A consistent theme in the president’s generally upbeat speech was looking to Americans to take action on their own. For example, he called on corporate “CEOs to give more long-term unemployed workers a fair shot at that new job and new chance to support their families.” He lauded the efforts of Apple, Microsoft, Sprint, and Verizon to connect 15,000 schools and 20 million students to high speed broadband over the next two years “without adding a dime to the deficit.” He said he would reach out in a new initiative to employers and foundations “to help more young men of color facing tough odds stay on track and reach their full potential,” sounding like the philanthropic initiatives on black men and black boys that have been piloted by foundations such as the California Endowment, the Open Society Foundations, and others. He suggested that businesses shouldn’t wait for Congress to raise the minimum wage—a proposal of his in last year’s State of the Union that made no headway, though he endorsed the idea again, this time in a bill introduced by retiring senator Tom Harkin (D-IA) to establish a $10.10 minimum wage—and simply raise the wages of their own employees, following the lead of St.
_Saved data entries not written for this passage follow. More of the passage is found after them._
/-! ## Register access and persistence -/

/-- getRegister returns the named cell, refreshing SR for SR alone; an unknown identifier is refused;
getRegisters packs SR and returns the whole record (43 R142, R144, 30 R71). -/
def Obligations.GetRegisterAndGetRegistersReturnCells : Prop :=
  ∀ s : State,
    (∀ n : Fin 8, exec (.getRegister n) s = .next { s with ret := some (.word s.regs.d[n]) }) ∧
    (∀ n : Fin 8, exec (.getRegister (8 + n)) s = .next { s with ret := some (.word s.regs.a[n]) }) ∧
    exec (.getRegister 16) s = .next { s with ret := some (.word s.regs.pc) } ∧
    exec (.getRegister 17) s = .next
      { s with regs := { s.regs with sr := s.regs.pack }, ret := some (.word (s.regs.pack.zeroExtend 32)) } ∧
    exec (.getRegister 18) s = .next { s with ret := some (.word s.regs.usp) } ∧
    exec (.getRegister 19) s = .next { s with ret := some (.word s.regs.ssp) } ∧
    exec (.getRegister 20) s = .next { s with ret := some (.word s.regs.vbr) } ∧
    exec (.getRegister 21) s = .next { s with ret := some (.word s.regs.sfc) } ∧
    exec (.getRegister 22) s = .next { s with ret := some (.word s.regs.dfc) } ∧
    exec (.getRegister 23) s = .next { s with ret := some (.word s.regs.fpcr) } ∧
    exec (.getRegister 24) s = .next { s with ret := some (.word s.regs.fpsr) } ∧
    exec (.getRegister 25) s = .next { s with ret := some (.word s.regs.fpiar) } ∧
    (∀ id, 25 < id → exec (.getRegister id) s = .refused .unknownRegister) ∧
    exec .getRegisters s = .next
      { s with
        regs := { s.regs with sr := s.regs.pack }
        ret := some (.regs { s.regs with sr := s.regs.pack }) }

/-- setRegister of a cell other than PC, SR and A[7] writes that cell and nothing else; SR goes through SetSR; an unknown
identifier is refused (43 R143, 30 R71). -/
def Obligations.SetRegisterWritesNamedCell : Prop :=
  ∀ (s : State) (v : Word),
    (∀ n : Fin 8, exec (.setRegister n v) s = .next { s with regs := { s.regs with d := s.regs.d.set n v } }) ∧
    (∀ n : Fin 7, exec (.setRegister (8 + n) v) s =
      .next { s with regs := { s.regs with a := s.regs.a.set n v } }) ∧
    exec (.setRegister 17 v) s = exec (.setSR (v.extractLsb' 0 16)) s ∧
    exec (.setRegister 18 v) s = .next { s with regs := { s.regs with usp := v } } ∧
    exec (.setRegister 19 v) s = .next { s with regs := { s.regs with ssp := v } } ∧
    exec (.setRegister 20 v) s = .next { s with regs := { s.regs with vbr := v } } ∧
    exec (.setRegister 21 v) s = .next { s with regs := { s.regs with sfc := v } } ∧
    exec (.setRegister 22 v) s = .next { s with regs := { s.regs with dfc := v } } ∧
    exec (.setRegister 23 v) s = .next { s with regs := { s.regs with fpcr := v } } ∧
    exec (.setRegister 24 v) s = .next { s with regs := { s.regs with fpsr := v } } ∧
    exec (.setRegister 25 v) s = .next { s with regs := { s.regs with fpiar := v } } ∧
    ∀ id, 25 < id → exec (.setRegister id v) s = .refused .unknownRegister

/-- setRegister of PC runs the new-PC hooks and the validation and installs the value; of A[7] it writes the cell and runs
the new-SP hooks (43 R143); a memory fault of the validation is the double fault, refused (60 R172). -/
def Obligations.SetRegisterOfPCAndSPRunsHooks : Prop :=
  (∀ (s : State) (v : Word), s.Observing →
    (∃ t, exec (.setRegister 16 v) s = .next t ∧ t.machine = { s with regs := { s.regs with pc := v } }.machine ∧
      t.calls = .checkNewPC v :: ((s.hookCalls .newPC (.address v)).reverse ++ s.calls)) ∧
    ∃ t ev, exec (.setRegister 15 v) s = .next t ∧
      t.machine = { s with regs := { s.regs with a := s.regs.a.set 7 v } }.machine ∧
      t.calls = (s.hookCalls .newSP (.event ev)).reverse ++ s.calls) ∧
  ∀ (s : State) (v : Word) (m : MemFault), s.Silent → s.validatorFault v = some m →
    exec (.setRegister 16 v) s = .refused .doubleFault

/-- setRegisters loads the record with its packed word as the authority for the fields, makes no stack swap, changes no
special flag, and runs the new-PC hooks, the validation and the new-SP hooks (43 R145); a memory fault of the validation is
the double fault, refused (60 R172). -/
def Obligations.SetRegistersLoadsRecord : Prop :=
  (∀ (s : State) (r : RegFile), s.Observing →
    ∃ t ev, exec (.setRegisters r) s = .next t ∧
      t.machine = { s with regs := ({ r with sr := r.sr &&& 0xF71F } : RegFile).unpack (r.sr &&& 0xF71F) }.machine ∧
      t.calls = (s.hookCalls .newSP (.event ev)).reverse ++
        (.checkNewPC r.pc :: ((s.hookCalls .newPC (.address r.pc)).reverse ++ s.calls))) ∧
  ∀ (s : State) (r : RegFile) (m : MemFault), s.Silent → s.validatorFault r.pc = some m →
    exec (.setRegisters r) s = .refused .doubleFault

/-- save packs SR and writes to the file the 110 bytes that show every cell of 30 R72, and changes nothing else
(43 R146). -/
def Obligations.SaveWritesBlobOfCells : Prop :=
  ∀ (f : FileId) (s : State), ∃ t b, exec (.save f) s = .next t ∧ t.file f = some b ∧
    (∀ g, g ≠ f → t.file g = s.file g) ∧ { t with files := s.files } = { s with regs := { s.regs with sr := s.regs.pack } } ∧
    s.regs.Shown b

/-- load of a file whose bytes show the cells of `r` completes: every cell of 30 R72 is that of `r`, SR is packed from the
fields, STOPPED and everything else keep the values they had before the load, the PC is validated and the new-SP hooks are
run (43 R147); so save, then any change that keeps the file, then load restores every cell of the blob (43 R148). A memory
fault of the validation is the double fault, refused (60 R172). -/
def Obligations.SaveThenLoadRoundTrips : Prop :=
  (∀ (f : FileId) (r : RegFile) (b : List Byte) (s : State), r.Shown b → s.file f = some b → s.Observing →
    ∃ t ev, exec (.load f) s = .next t ∧
      t.machine = { s with regs := { r with sr := r.pack, stopped := s.regs.stopped } }.machine ∧
      t.calls = (s.hookCalls .newSP (.event ev)).reverse ++
        (.checkNewPC r.pc :: ((s.hookCalls .newPC (.address r.pc)).reverse ++ s.calls))) ∧
  (∀ (f : FileId) (s s1 s2 : State), exec (.save f) s = .next s1 → s2.file f = s1.file f → s2.Observing →
    ∃ t ev, exec (.load f) s2 = .next t ∧
      t.machine = { s2 with regs := { s.regs with sr := s.regs.pack, stopped := s2.regs.stopped } }.machine ∧
      t.calls = (s2.hookCalls .newSP (.event ev)).reverse ++
        (.checkNewPC s.regs.pc :: ((s2.hookCalls .newPC (.address s.regs.pc)).reverse ++ s2.calls))) ∧
  ∀ (f : FileId) (r : RegFile) (b : List Byte) (s : State) (m : MemFault), r.Shown b → s.file f = some b → s.Silent →
    s.validatorFault r.pc = some m → exec (.load f) s = .refused .doubleFault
Paul-based pizza shop owner John Soranno, who raised the starting wage of his employees to $10 an hour.

Consistent with the commitments of the colleges and nonprofits in the College Opportunity Summit, these and other strategies announced by the president emphasized voluntary actions by American employers, schools, and nonprofits to reduce income inequality. In some instances, the president suggested some tax incentives meant to induce desirable behaviors, but he seemed reluctant to make a strong push for what might have been a war, even a limited war, on income inequality. Even on job creation, sounding much like his Republican critics, the president pledged “to slash bureaucracy and streamline the permitting process for key projects, so we can get more construction workers on the job as fast as possible.”

President Obama reiterated his call for minimum wage legislation, as he did last year, and for immigration reform legislation, which also didn’t make it through Congress. He devoted one line to gun control, saying he would try to work to reduce killings like those at schools, movie theaters, or the Columbia Mall just this week, but he didn’t really announce a reinvigorated battle with the gun lobby or specifics of what he might do through executive orders, any more than he did in the wake of last year’s Sandy Hook Elementary School shootings. He offered no specifics behind either his renewed immigration reform and gun control calls. 

Pundits have focused on the president’s promise to use executive orders to take action, bypassing a gridlocked Congress. The reactions of Republicans such as Ted Cruz (TX), who denounced the President’s planned executive orders as evidence of an “imperial presidency,” and some Democrats, such as Mike Begich (AK), who said told CNN in the wake of the speech that he was concerned with the precedent of a president turning to executive orders, will get a lot of press attention, but they may be a serious misreading of the president’s strategy for 2014.

On income inequality, much of the president’s agenda is strongly based on voluntary action by individuals, small businesses, large corporations, and colleges and universities. Despite some themes repeated from last year’s SOTU on the minimum wage and immigration, the president’s 2014 strategy to rally a united America placed a strong reliance on such voluntary acts and “small ball” legislative proposals—many short on specifics. The accumulated list, containing the president’s College Opportunity Summit commitments, among others, may look impressive, but compared to the challenge, they add up to less than the sum of their parts. To overcome the nation’s galloping income inequality and the hardening barriers to social mobility, voluntary action is good and necessary, but a major government commitment stronger than the presidential bully pulpit is called for.

 

Correction: This article has been amended from its original form. John Soranno’s chain of pizzerias is located around the Minneapolis area, and not Milwaukee as originally printed.